- [Data listing]:

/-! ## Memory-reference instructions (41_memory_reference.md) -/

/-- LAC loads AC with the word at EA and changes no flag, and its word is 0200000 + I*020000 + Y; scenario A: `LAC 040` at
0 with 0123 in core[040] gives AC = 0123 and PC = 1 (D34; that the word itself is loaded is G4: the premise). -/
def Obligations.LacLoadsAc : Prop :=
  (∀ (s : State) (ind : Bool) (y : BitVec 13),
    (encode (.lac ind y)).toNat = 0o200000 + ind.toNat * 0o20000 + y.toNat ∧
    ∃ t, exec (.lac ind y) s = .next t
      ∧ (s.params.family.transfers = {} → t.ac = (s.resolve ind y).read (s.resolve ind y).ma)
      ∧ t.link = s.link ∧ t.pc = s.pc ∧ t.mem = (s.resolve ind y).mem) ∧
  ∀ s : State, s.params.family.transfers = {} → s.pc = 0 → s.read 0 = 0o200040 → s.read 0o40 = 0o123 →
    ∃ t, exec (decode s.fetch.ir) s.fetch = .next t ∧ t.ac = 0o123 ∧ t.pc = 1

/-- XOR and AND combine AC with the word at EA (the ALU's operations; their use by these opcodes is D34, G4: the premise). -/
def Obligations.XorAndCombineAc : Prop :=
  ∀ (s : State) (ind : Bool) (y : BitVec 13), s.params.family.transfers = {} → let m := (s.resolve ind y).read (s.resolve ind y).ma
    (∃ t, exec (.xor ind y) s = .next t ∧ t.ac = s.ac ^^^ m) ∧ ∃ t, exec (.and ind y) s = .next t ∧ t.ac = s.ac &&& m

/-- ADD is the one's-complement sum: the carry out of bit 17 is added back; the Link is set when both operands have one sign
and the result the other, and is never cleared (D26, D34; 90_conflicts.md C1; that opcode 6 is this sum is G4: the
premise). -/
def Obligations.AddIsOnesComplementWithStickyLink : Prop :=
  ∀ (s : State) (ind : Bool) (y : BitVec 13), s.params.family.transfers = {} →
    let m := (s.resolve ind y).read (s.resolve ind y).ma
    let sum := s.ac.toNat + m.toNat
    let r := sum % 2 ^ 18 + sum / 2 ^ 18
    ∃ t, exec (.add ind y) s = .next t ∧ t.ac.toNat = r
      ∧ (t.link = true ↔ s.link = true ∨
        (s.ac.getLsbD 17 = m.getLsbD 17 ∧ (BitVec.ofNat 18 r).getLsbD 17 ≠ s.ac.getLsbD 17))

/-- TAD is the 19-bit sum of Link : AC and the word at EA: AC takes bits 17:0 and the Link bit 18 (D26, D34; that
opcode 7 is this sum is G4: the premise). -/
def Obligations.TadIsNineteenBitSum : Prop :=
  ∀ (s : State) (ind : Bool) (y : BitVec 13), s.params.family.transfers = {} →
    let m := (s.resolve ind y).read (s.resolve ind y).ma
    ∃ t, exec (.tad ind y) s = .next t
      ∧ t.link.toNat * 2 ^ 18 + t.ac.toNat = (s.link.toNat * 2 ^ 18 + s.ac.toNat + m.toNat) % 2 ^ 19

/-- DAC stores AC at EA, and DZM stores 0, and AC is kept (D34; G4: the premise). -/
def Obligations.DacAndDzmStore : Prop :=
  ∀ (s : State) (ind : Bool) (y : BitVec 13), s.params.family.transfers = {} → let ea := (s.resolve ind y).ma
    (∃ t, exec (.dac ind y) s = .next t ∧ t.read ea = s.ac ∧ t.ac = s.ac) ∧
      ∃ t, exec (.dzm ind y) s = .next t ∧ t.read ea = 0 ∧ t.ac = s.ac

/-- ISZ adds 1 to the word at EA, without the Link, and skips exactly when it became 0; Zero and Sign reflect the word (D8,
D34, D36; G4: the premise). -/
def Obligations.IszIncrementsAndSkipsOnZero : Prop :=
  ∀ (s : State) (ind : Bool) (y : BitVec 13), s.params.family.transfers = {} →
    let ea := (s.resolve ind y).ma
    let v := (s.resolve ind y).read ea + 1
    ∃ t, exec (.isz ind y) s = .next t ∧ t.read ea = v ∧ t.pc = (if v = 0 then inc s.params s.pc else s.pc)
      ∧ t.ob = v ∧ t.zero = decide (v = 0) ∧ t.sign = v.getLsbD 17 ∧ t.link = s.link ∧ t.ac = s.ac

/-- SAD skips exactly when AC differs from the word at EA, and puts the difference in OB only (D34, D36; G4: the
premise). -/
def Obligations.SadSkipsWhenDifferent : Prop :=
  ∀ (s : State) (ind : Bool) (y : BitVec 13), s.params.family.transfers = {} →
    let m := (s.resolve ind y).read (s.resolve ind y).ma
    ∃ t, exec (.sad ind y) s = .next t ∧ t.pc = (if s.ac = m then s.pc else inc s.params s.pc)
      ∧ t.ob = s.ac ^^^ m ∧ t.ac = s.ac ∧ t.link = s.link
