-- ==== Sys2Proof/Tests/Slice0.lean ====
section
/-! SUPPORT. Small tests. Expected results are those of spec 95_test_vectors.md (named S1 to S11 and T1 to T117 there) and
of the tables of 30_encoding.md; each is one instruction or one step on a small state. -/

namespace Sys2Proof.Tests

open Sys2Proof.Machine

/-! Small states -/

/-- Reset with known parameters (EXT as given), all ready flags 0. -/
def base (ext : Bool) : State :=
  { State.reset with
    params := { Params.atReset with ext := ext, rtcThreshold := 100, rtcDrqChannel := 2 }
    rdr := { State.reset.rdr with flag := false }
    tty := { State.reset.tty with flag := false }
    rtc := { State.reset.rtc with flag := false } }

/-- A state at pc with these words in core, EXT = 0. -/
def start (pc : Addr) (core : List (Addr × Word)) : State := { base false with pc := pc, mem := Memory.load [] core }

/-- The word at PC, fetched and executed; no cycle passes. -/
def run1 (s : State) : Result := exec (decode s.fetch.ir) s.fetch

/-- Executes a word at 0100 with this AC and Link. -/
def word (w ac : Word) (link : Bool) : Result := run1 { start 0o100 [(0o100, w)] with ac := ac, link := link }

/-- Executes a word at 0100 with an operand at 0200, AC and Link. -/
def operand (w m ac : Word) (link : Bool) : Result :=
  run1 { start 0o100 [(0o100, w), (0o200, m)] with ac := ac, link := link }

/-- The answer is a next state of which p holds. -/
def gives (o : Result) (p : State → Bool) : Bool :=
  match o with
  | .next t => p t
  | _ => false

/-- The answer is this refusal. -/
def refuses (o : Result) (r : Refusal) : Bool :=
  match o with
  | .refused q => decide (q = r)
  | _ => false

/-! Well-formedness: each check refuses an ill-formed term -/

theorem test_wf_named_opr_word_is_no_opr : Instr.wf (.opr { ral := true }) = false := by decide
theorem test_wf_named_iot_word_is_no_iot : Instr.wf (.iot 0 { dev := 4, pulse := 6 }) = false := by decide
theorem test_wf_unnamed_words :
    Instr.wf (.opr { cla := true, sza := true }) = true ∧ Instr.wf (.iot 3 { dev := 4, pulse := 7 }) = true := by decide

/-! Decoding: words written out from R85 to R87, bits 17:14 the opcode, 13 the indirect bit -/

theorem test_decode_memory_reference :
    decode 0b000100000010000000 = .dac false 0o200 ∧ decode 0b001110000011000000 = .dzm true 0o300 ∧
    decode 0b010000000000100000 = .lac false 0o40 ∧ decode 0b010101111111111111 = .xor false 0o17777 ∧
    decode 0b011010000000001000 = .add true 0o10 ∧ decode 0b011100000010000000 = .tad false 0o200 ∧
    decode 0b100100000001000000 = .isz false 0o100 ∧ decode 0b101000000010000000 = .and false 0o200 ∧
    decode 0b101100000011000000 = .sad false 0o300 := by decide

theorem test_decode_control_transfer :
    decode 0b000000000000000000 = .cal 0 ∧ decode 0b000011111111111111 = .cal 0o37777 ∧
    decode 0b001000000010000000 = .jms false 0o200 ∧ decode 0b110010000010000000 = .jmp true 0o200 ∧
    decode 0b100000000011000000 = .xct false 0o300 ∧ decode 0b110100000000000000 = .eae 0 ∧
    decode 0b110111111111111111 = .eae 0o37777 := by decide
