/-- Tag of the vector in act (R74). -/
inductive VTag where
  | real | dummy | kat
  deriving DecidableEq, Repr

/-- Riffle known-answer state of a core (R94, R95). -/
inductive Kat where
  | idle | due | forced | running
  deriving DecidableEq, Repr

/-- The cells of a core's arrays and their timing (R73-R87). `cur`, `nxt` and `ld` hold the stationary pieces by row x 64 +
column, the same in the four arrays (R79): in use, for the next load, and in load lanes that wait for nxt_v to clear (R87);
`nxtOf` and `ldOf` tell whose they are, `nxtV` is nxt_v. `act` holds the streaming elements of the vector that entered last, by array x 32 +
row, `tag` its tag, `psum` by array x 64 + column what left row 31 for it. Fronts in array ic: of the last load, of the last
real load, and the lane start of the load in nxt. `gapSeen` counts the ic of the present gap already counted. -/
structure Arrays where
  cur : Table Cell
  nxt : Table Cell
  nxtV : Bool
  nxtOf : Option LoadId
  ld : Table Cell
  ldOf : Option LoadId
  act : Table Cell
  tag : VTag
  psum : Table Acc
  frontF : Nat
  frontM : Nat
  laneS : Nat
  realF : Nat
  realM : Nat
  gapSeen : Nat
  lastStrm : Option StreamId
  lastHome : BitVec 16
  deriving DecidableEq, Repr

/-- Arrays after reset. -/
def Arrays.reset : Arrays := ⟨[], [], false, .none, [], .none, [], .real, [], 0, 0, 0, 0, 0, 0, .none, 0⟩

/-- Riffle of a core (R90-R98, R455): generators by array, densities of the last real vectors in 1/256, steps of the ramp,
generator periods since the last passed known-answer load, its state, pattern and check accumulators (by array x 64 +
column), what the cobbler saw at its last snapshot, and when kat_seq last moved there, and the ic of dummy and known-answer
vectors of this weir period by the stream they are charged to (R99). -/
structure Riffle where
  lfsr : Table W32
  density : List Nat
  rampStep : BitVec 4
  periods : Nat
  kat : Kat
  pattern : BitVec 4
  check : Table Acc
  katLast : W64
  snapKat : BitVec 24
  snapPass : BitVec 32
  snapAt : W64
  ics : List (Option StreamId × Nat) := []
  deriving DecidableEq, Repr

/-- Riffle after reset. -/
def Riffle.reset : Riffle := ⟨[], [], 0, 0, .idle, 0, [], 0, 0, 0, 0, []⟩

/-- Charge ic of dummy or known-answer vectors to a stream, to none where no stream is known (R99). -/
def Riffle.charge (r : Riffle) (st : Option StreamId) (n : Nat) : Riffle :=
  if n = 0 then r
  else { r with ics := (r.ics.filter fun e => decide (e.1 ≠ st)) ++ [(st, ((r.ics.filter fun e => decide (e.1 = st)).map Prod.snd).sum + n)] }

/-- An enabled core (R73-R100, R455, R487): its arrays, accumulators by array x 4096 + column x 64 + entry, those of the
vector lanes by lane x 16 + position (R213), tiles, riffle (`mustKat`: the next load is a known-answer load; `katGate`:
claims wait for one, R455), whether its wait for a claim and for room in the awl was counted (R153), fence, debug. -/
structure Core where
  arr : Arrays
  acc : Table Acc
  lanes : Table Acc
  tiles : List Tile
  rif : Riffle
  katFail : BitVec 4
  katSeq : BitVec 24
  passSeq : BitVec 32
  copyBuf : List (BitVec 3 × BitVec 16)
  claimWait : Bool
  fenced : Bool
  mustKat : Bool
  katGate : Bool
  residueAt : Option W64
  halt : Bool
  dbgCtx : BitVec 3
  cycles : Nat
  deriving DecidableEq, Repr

- [Problem]: Having found the line with "copyBuf : List (BitVec 3 × BitVec 16)" in the listing above, transcribe it and every line after it to the end, exactly, with no additions.

- [Result]:
  copyBuf : List (BitVec 3 × BitVec 16)
  claimWait : Bool
  fenced : Bool
  mustKat : Bool
  katGate : Bool
  residueAt : Option W64
  halt : Bool
  dbgCtx : BitVec 3
  cycles : Nat
  deriving DecidableEq, Repr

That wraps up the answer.